▶ [WORK TASK]:
Go through the listing below from its first line and repeat each line exactly, ending at the line containing "def cfg : Config" and including it.
::::::::
-- ==== Sys2Proof/Tests/Slice0.lean ====
section
/-! SUPPORT. Tests on fixed values. Expected results are the test vectors of spec/95_test_vectors.md (S, V and
P numbers) or are worked out by hand from the rule a comment names, never taken from the model. -/

namespace Sys2Proof.Machine.Test

/-! ### The common configuration of 95_test_vectors.md, and small states -/

def GA : Glyph := #v[0x0E#8, 0x11#8, 0x11#8, 0x11#8, 0x1F#8, 0x11#8, 0x11#8, 0x00#8]
def GB : Glyph := #v[0x1E#8, 0x11#8, 0x11#8, 0x1E#8, 0x11#8, 0x11#8, 0x1E#8, 0x00#8]
def X1 : Glyph := #v[0x1F#8, 0, 0, 0, 0, 0, 0, 0]
def X2 : Glyph := #v[0, 0x1F#8, 0, 0, 0, 0, 0, 0]
def X9 : Glyph := #v[0x01#8, 0, 0, 0, 0, 0, 0, 0]

/-- `X1, …, X8`. -/
def eightGlyphs : List Glyph := (List.finRange 8).map fun k => Vector.ofFn fun r => if r = k then 0x1F#8 else 0#8

/-- GA after one `Hide` shift (V46). -/
def GA1 : Glyph := #v[0x1C#8, 0x22#8, 0x22#8, 0x22#8, 0x3E#8, 0x22#8, 0x22#8, 0x00#8]

def cfg : Config :=
  { font := ⟨[('A', GA), ('B', GB)], by decide⟩
    rom := ⟨[(GA, 0x41#8), (GB, 0x42#8), (Glyph.blank, 0x20#8)], by decide⟩
    initialGap := .hide
    timeUnit := 1 }

/-- From reset under the common configuration, every one of the next eight pin operations answered `Ok`, and
the device answering `0x48`. -/
def s0 : State :=
  { State.resetWith cfg with
      env := { pinScript := List.replicate 8 .ok, pinCount := 0, sampleScript := [0x48#8], sampleCount := 0 } }

def driving : State := s0.withBusDir .drivingOutput
def sensing : State := s0.withBusDir .sensingInput
def withSlotsOf (slots : List Glyph) : State := s0.withSlots slots
def canvasOf (cells : Cells) : State := s0.withCells cells
def cellsAB : Cells := ((Vector.replicate 16 Glyph.blank).set 0 GA).set 1 GB
def cellsA : Cells := (Vector.replicate 16 Glyph.blank).set 0 GA

/-- A device with a known address counter, counting up. -/
def devAt (region : Region) (ac : BitVec 7) : RefDevice :=
  { ac := ac, region := region, ddram := [], cgram := [], inc := true }

/-- The next state of an outcome, where it is one. -/
def after (o : Host.Outcome State Fault Refusal) : Option State :=
  match o with
  | .next t => some t
  | .fault _ => none
  | .refused _ => none

def resultOf (o : Host.Outcome State Fault Refusal) : Option OpResult := (after o).map fun t => t.host.result
def traceOf (o : Host.Outcome State Fault Refusal) : Option (List Event) := (after o).map fun t => t.trace
def slotsOf (o : Host.Outcome State Fault Refusal) : Option (List Glyph) := (after o).map fun t => t.cache.slots
def cellOf (k : Fin 16) (o : Host.Outcome State Fault Refusal) : Option Glyph :=
  (after o).map fun t => t.canvas.cells[k]
def refusalOf (o : Host.Outcome State Fault Refusal) : Option Refusal :=
  match o with
  | .refused r => some r
  | .next _ => none
  | .fault _ => none
def faultOf (o : Host.Outcome State Fault Refusal) : Option Fault :=
  match o with
  | .fault f => some f
  | .next _ => none
  | .refused _ => none
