/-- Power and standby (R417–R427). State 0 ACTIVE, 1 IDLE, 2 and 3 SHUTTERED. `cut` is the cap reduction r, `quarters` the periods of
250 µs above the cap at FLOOR that do not yet make a millisecond, and `retained` the panes whose SRAM the shuttered state keeps. `rates` are
the last reports of the rate monitors in kHz (R29), `rateSince` the window of 10 µs in which their minimum fell below the threshold of
RATE_LOW, `rateRun` the consecutive windows since, and `rateLow` is its excursion (R30). -/
structure PowerSt where
  sash0    : SashSt := {}
  sash1    : SashSt := {}
  cut      : Nat := 0
  lastRise : Option Nat := none
  limited  : Bool := false
  quarters : Nat := 0
  state    : Nat := 0
  retained : Nat := 0
  thermalShutter : Bool := false
  frameCoolSince : Option Nat := none
  rates     : SMap Nat := []
  rateSince : Option Nat := none
  rateRun   : Nat := 0
  rateLow   : Bool := false
  deriving DecidableEq, Repr

/-- A reset stage that runs (R380–R391): its stage and target (a partition, a physical pane or a sash), when it started, its
watchdog's length in nanoseconds, the message that asked for it, the partition that it acts on, whether a sash reset has
its fences behind it, and the time since when its watchdog stands still. `panes` are the physical panes that have not finished their part of
a context reset, and `fence` the messages of a fence that waits for its end (Table 17-7). -/
structure StageSt where
  stage  : Nat
  target : Nat
  start  : Nat
  limit  : Nat
  msg    : Option TMsg := none
  part   : Option Nat := none
  begun  : Bool := false
  paused : Option Nat := none
  panes  : List Nat := []
  fence  : Option (List TMsg) := none
  deriving DecidableEq, Repr

/-- The start, delivery and reset side (R380–R396, R429–R446, R451–R458). `bytes` are the bytes of the delivery accepted so far, and
`acked` the count of the last ACK. Device state 0 BOOTING, 1 READY, 2 SHUTTERED,
3 RESETTING, 4 FAULT. `escalated` lists the places without a spare whose dual-rail fault has already led to a reset: a
sash's mesh 0 and 1, the mullion 2, sill logic 3 + stack, frame-die logic 23 (R357). -/
structure BootSt where
  state    : Nat := 0
  stage    : Nat := 1
  reason   : Nat := 0
  rejects  : Nat := 0
  staget   : Nat := 0
  version  : Nat := 0
  bootid   : Nat := 0
  bound    : Option Nat := none
  bytes    : List Byte := []
  lastSeg  : Nat := 0
  lastAck  : Option Nat := none
  acked    : Nat := 0
  header   : List Byte := []
  rows     : List (Nat × Nat × Nat × BitVec 512) := []
  aliasCert : Nat := 0
  report   : Nat := 0
  nonce    : Nat := 0
  trained  : Bool := false
  random   : Bool := true
  persistLost : Bool := false
  fallback : Bool := false
  clock    : Nat := 0
  slot     : Nat := 255
  vin      : Nat := 48000
  pwrgd    : Bool := true
  resetLow : Bool := false
  reset5   : Bool := false
  stages   : List StageSt := []
  escalated : List Nat := []
  deriving DecidableEq, Repr

/-- The module: the counter of free values, the parts above, the object dictionary's stored values by key (see odKey; an
unlisted value is the entry's default), what each partition has been served of memory, doors and host port and has waited for it, by
(3 × partition + row) × 2 + column of OD 0x6150 (R289), and what the module has sent. -/
structure Device where
  free    : Nat := 0
  boot    : BootSt := {}
  mram    : MramSt := {}
  lintel  : LintelSt := {}
  units   : UnitsSt := {}
  power   : PowerSt := {}
  panes   : SMap Pane := []
  cohorts : SMap Cohort := []
  nextCohort : Nat := 0
  parts   : SMap Partition := []
  mem     : MemSt := {}
  stackAt : SMap Stack := []
  fabric  : FabricSt := {}
  host    : HostSt := {}
  transom : TransomSt := {}
  od      : SMap Nat := []
  use     : SMap Nat := []
  sent    : List Emission := []
  deriving DecidableEq, Repr
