-- ==== Sys2Proof/Machine/Actions.lean ====
section
/-! DEFINITION. Actions on the device's persistent state and reports: commit, restore of defaults, seal (R336–R339), claim
(R439), attestation (R445), alerts (R455) and counters (R351). -/

namespace Sys2Proof.Machine

/-- Every value of an action's entry is its row's own. -/
def anyValue (_ : TMsg) : Bool := true

/-- COMMIT (R336). -/
def execCommit (m : TMsg) (s : State) : Host.Outcome State Fault Refusal := onDevice s fun s =>
  actionRow 0x1100 anyValue m s (atOnce (fun t _ _ => (t.commitSet, stOk)))

/-- Every RWP entry at its default; a door whose plan changes is to be retrained. -/
def Device.restoreRwp (s : Device) : Device :=
  let od := s.od.filter (fun kv => !(entryOfKey kv.1).any (fun e => e.acc == .rwp))
  let t := { s with od }
  let differs (ix row : Nat) : Bool := s.odGet 0 ix 0 row != t.odGet 0 ix 0 row
  let doors := (List.range 24).filter (fun d => differs 0x4000 d || differs 0x4020 0 || differs 0x4021 0)
  let u := doors.foldl (fun t d => t.modDoor d (fun x => { x with changed := true })) t
  ({ u with host := { u.host with ptpState := 0 } }).setSideband

/-- RESTORE_DEFAULTS (R337). -/
def execRestoreDefaults (m : TMsg) (s : State) : Host.Outcome State Fault Refusal := onDevice s fun s =>
  actionRow 0x1102 anyValue m s (atOnce (fun t _ _ =>
    if t.anyPanes then (t, stResource) else (t.restoreRwp.commitSet, stOk)))

/-- SEAL (R339). -/
def execSeal (m : TMsg) (s : State) : Host.Outcome State Fault Refusal := onDevice s fun s =>
  actionRow 0x1103 anyValue m s (atOnce (fun t _ m =>
    if ofBytes m.value != 0x5EA1 then (t, stMalformed)
    else
      let u := t.commitSet
      ({ u with mram := { u.mram with sealed := true } }, stOk)))

/-- CLAIM (R439). -/
def execClaim (m : TMsg) (sigOk : Bool) (s : State) : Host.Outcome State Fault Refusal := onDevice s fun s =>
  actionRow 0xB021 anyValue m s (atOnce (fun t _ m =>
    if (m.value.drop 7219).any (· != 0) then (t, stMalformed)
    else if !t.mram.owner.isEmpty || !sigOk then (t, stAccess)
    else
      let u := t.commitSet
      ({ u with mram := { u.mram with owner := m.value.take 2592 } }, stOk)))

/-! ## Attestation (R445, Table 20-8) -/

/-- The alias key's seed (Table 20-1). -/
def Device.aliasSeed (s : Device) : Nat :=
  (Config.kmac (Config.factory 0x5EC) (ascii "alias" ++ bytesOf (Config.sha3 s.boot.header).toNat 64)).toNat

/-- The first 512 bytes of the report: everything but the signature. -/
def Device.reportHead (s : Device) (nonce : Nat) : List Byte :=
  bytesOf (pack [(nonce, 512), (Config.factory 2, 128), (s.boot.version, 32), (Config.factory 4, 32), (s.odGet 0 0xB010 0, 32),
    (s.mram.fuseFloor, 32), (s.mram.sealed.toNat, 1), ((!s.mram.owner.isEmpty).toNat, 1), (0, 254), (s.ownerDigest, 512),
    ((Config.sha3 s.boot.header).toNat, 512),
    ((Config.sha3 (s.boot.rows.flatMap (fun r => bytesOf (measureRow r) 71))).toNat, 512), (s.now, 64)]) 512

/-- ATTESTATION_CHALLENGE (R445). -/
def execAttestationChallenge (m : TMsg) (s : State) : Host.Outcome State Fault Refusal := onDevice s fun s =>
  actionRow 0xB001 anyValue m s (atOnce (fun t _ m =>
    if !t.ready then (t, stResource)
    else
      let head := t.reportHead (ofBytes m.value)
      let report := ofBytes (head ++ bytesOf (Config.sign t.aliasSeed head) 4627)
      ({ t with boot := { t.boot with report, nonce := ofBytes m.value } }, stOk)))

/-! ## Alerts and counters -/

/-- ALERT_CLEAR: the event-raised alerts are cleared; heat and FAULT hold on (R455). -/
def execAlertClear (m : TMsg) (s : State) : Host.Outcome State Fault Refusal := onDevice s fun s =>
  actionRow 0x8051 anyValue m s (atOnce (fun t _ _ => ({ t with transom := { t.transom with alerts := false } }, stOk)))

/-- COUNTER_CLEAR: the counters of the panes of the partition's set are zero (Table 15-10). -/
def execCounterClear (m : TMsg) (s : State) : Host.Outcome State Fault Refusal := onDevice s fun s =>
  actionRow 0xC001 anyValue m s (atOnce (fun t part _ =>
    ((t.part part).panes.foldl (fun u a => u.modPane a (fun p => { p with perf := {} })) t, stOk)))

end Sys2Proof.Machine
end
::::::::
▶ [ANSWER BOX]:
-- ==== Sys2Proof/Tests/Slice0.lean ====
section
/-! SUPPORT. Tests on fixed values. Expected results are the test vectors of spec/95_test_vectors.md (S, V and
P numbers) or are worked out by hand from the rule a comment names, never taken from the model. -/

namespace Sys2Proof.Machine.Test

/-! ### The common configuration of 95_test_vectors.md, and small states -/

def GA : Glyph := #v[0x0E#8, 0x11#8, 0x11#8, 0x11#8, 0x1F#8, 0x11#8, 0x11#8, 0x00#8]
def GB : Glyph := #v[0x1E#8, 0x11#8, 0x11#8, 0x1E#8, 0x11#8, 0x11#8, 0x1E#8, 0x00#8]
def X1 : Glyph := #v[0x1F#8, 0, 0, 0, 0, 0, 0, 0]
def X2 : Glyph := #v[0, 0x1F#8, 0, 0, 0, 0, 0, 0]
def X9 : Glyph := #v[0x01#8, 0, 0, 0, 0, 0, 0, 0]

/-- `X1, …, X8`. -/
def eightGlyphs : List Glyph := (List.finRange 8).map fun k => Vector.ofFn fun r => if r = k then 0x1F#8 else 0#8

/-- GA after one `Hide` shift (V46). -/
def GA1 : Glyph := #v[0x1C#8, 0x22#8, 0x22#8, 0x22#8, 0x3E#8, 0x22#8, 0x22#8, 0x00#8]

def cfg : Config :=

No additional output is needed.